"""

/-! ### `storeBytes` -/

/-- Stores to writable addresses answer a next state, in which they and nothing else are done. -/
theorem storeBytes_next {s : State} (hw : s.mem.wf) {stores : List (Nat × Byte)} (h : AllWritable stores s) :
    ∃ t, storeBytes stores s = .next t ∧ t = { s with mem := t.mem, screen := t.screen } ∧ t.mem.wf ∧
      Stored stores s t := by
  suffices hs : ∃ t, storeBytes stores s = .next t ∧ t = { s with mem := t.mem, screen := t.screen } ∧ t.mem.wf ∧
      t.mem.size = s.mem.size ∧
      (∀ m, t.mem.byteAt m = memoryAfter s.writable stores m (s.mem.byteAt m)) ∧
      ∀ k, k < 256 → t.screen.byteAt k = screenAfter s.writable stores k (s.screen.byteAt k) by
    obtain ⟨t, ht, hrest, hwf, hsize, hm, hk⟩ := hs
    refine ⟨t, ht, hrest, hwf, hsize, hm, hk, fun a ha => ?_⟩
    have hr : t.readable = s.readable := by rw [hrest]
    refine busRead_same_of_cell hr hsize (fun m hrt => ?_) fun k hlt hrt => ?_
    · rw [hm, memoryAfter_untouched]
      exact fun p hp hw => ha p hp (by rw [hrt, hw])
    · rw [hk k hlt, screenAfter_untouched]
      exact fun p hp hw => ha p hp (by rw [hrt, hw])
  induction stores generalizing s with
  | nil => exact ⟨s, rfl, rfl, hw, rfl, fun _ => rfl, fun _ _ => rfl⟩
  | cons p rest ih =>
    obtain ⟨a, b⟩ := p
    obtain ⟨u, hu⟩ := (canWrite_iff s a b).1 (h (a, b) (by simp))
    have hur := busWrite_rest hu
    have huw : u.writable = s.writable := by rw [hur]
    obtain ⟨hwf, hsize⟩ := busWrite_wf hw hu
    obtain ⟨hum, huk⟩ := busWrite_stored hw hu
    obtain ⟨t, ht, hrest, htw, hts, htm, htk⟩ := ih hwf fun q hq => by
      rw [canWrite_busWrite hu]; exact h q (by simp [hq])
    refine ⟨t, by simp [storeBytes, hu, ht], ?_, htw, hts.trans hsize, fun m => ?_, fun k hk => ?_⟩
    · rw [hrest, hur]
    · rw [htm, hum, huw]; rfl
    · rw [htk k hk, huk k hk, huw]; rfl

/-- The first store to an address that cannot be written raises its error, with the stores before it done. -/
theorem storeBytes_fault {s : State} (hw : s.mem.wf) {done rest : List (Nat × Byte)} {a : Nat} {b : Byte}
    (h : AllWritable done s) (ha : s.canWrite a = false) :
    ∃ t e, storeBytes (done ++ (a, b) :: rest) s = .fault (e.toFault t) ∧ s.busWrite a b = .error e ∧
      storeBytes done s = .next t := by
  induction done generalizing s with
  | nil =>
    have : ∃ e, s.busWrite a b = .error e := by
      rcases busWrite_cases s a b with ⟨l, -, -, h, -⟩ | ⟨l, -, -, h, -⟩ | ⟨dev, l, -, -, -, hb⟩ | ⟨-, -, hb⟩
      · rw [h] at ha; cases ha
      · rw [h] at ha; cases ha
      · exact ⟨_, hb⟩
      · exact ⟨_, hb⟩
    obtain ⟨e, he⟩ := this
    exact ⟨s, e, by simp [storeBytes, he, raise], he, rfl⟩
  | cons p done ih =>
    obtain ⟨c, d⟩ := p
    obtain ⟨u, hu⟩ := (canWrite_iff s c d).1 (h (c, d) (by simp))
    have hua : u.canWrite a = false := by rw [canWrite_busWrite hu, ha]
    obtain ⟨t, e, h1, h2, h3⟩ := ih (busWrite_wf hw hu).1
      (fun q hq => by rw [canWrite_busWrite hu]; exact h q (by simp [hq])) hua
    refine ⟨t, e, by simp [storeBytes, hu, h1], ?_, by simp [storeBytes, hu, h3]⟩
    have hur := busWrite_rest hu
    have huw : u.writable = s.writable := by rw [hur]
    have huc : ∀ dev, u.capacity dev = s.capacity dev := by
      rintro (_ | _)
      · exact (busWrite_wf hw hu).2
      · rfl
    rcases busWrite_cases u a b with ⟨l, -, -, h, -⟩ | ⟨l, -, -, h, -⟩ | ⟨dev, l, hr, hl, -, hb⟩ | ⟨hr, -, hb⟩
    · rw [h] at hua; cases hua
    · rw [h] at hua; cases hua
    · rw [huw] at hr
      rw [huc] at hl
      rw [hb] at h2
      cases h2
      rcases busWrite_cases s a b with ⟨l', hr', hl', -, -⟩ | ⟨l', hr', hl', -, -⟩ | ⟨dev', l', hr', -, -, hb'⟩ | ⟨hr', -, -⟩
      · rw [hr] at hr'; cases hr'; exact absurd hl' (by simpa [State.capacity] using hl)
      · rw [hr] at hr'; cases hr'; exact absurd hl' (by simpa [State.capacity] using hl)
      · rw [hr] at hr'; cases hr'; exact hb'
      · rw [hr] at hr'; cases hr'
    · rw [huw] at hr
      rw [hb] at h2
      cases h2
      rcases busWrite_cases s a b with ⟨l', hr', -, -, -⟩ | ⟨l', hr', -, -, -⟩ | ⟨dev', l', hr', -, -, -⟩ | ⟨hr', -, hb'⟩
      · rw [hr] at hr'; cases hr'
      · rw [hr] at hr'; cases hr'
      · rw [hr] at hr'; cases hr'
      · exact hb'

"""

(The task): Extract each line of the material exactly as it stands.

(Response box):
/-! ### `storeBytes` -/

/-- Stores to writable addresses answer a next state, in which they and nothing else are done. -/
theorem storeBytes_next {s : State} (hw : s.mem.wf) {stores : List (Nat × Byte)} (h : AllWritable stores s) :
    ∃ t, storeBytes stores s = .next t ∧ t = { s with mem := t.mem, screen := t.screen } ∧ t.mem.wf ∧
      Stored stores s t := by
  suffices hs : ∃ t, storeBytes stores s = .next t ∧ t = { s with mem := t.mem, screen := t.screen } ∧ t.mem.wf ∧
      t.mem.size = s.mem.size ∧
      (∀ m, t.mem.byteAt m = memoryAfter s.writable stores m (s.mem.byteAt m)) ∧
      ∀ k, k < 256 → t.screen.byteAt k = screenAfter s.writable stores k (s.screen.byteAt k) by
    obtain ⟨t, ht, hrest, hwf, hsize, hm, hk⟩ := hs
    refine ⟨t, ht, hrest, hwf, hsize, hm, hk, fun a ha => ?_⟩
    have hr : t.readable = s.readable := by rw [hrest]
    refine busRead_same_of_cell hr hsize (fun m hrt => ?_) fun k hlt hrt => ?_
    · rw [hm, memoryAfter_untouched]
      exact fun p hp hw => ha p hp (by rw [hrt, hw])
    · rw [hk k hlt, screenAfter_untouched]
      exact fun p hp hw => ha p hp (by rw [hrt, hw])
  induction stores generalizing s with
  | nil => exact ⟨s, rfl, rfl, hw, rfl, fun _ => rfl, fun _ _ => rfl⟩
  | cons p rest ih =>
    obtain ⟨a, b⟩ := p
    obtain ⟨u, hu⟩ := (canWrite_iff s a b).1 (h (a, b) (by simp))
    have hur := busWrite_rest hu
    have huw : u.writable = s.writable := by rw [hur]
    obtain ⟨hwf, hsize⟩ := busWrite_wf hw hu
    obtain ⟨hum, huk⟩ := busWrite_stored hw hu
    obtain ⟨t, ht, hrest, htw, hts, htm, htk⟩ := ih hwf fun q hq => by
      rw [canWrite_busWrite hu]; exact h q (by simp [hq])
    refine ⟨t, by simp [storeBytes, hu, ht], ?_, htw, hts.trans hsize, fun m => ?_, fun k hk => ?_⟩
    · rw [hrest, hur]
    · rw [htm, hum, huw]; rfl
    · rw [htk k hk, huk k hk, huw]; rfl

/-- The first store to an address that cannot be written raises its error, with the stores before it done. -/
theorem storeBytes_fault {s : State} (hw : s.mem.wf) {done rest : List (Nat × Byte)} {a : Nat} {b : Byte}
    (h : AllWritable done s) (ha : s.canWrite a = false) :
    ∃ t e, storeBytes (done ++ (a, b) :: rest) s = .fault (e.toFault t) ∧ s.busWrite a b = .error e ∧
      storeBytes done s = .next t := by
  induction done generalizing s with
  | nil =>
    have : ∃ e, s.busWrite a b = .error e := by
      rcases busWrite_cases s a b with ⟨l, -, -, h, -⟩ | ⟨l, -, -, h, -⟩ | ⟨dev, l, -, -, -, hb⟩ | ⟨-, -, hb⟩
      · rw [h] at ha; cases ha
      · rw [h] at ha; cases ha
      · exact ⟨_, hb⟩
      · exact ⟨_, hb⟩
    obtain ⟨e, he⟩ := this
    exact ⟨s, e, by simp [storeBytes, he, raise], he, rfl⟩
  | cons p done ih =>
    obtain ⟨c, d⟩ := p
    obtain ⟨u, hu⟩ := (canWrite_iff s c d).1 (h (c, d) (by simp))
    have hua : u.canWrite a = false := by rw [canWrite_busWrite hu, ha]
    obtain ⟨t, e, h1, h2, h3⟩ := ih (busWrite_wf hw hu).1
      (fun q hq => by rw [canWrite_busWrite hu]; exact h q (by simp [hq])) hua
    refine ⟨t, e, by simp [storeBytes, hu, h1], ?_, by simp [storeBytes, hu, h3]⟩
    have hur := busWrite_rest hu
    have huw : u.writable = s.writable := by rw [hur]
    have huc : ∀ dev, u.capacity dev = s.capacity dev := by
      rintro (_ | _)
      · exact (busWrite_wf hw hu).2
      · rfl
    rcases busWrite_cases u a b with ⟨l, -, -, h, -⟩ | ⟨l, -, -, h, -⟩ | ⟨dev, l, hr, hl, -, hb⟩ | ⟨hr, -, hb⟩
    · rw [h] at hua; cases hua
    · rw [h] at hua; cases hua
    · rw [huw] at hr
      rw [huc] at hl
      rw [hb] at h2
      cases h2
      rcases busWrite_cases s a b with ⟨l', hr', hl', -, -⟩ | ⟨l', hr', hl', -, -⟩ | ⟨dev', l', hr', -, -, hb'⟩ | ⟨hr', -, -⟩
      · rw [hr] at hr'; cases hr'; exact absurd hl' (by simpa [State.capacity] using hl)
      · rw [hr] at hr'; cases hr'; exact absurd hl' (by simpa [State.capacity] using hl)
      · rw [hr] at hr'; cases hr'; exact hb'
      · rw [hr] at hr'; cases hr'
    · rw [huw] at hr
      rw [hb] at h2
      cases h2
      rcases busWrite_cases s a b with ⟨l', hr', -, -, -⟩ | ⟨l', hr', -, -, -⟩ | ⟨dev', l', hr', -, -, -⟩ | ⟨hr', -, hb'⟩
      · rw [hr] at hr'; cases hr'
      · rw [hr] at hr'; cases hr'
      · rw [hr] at hr'; cases hr'
      · exact hb'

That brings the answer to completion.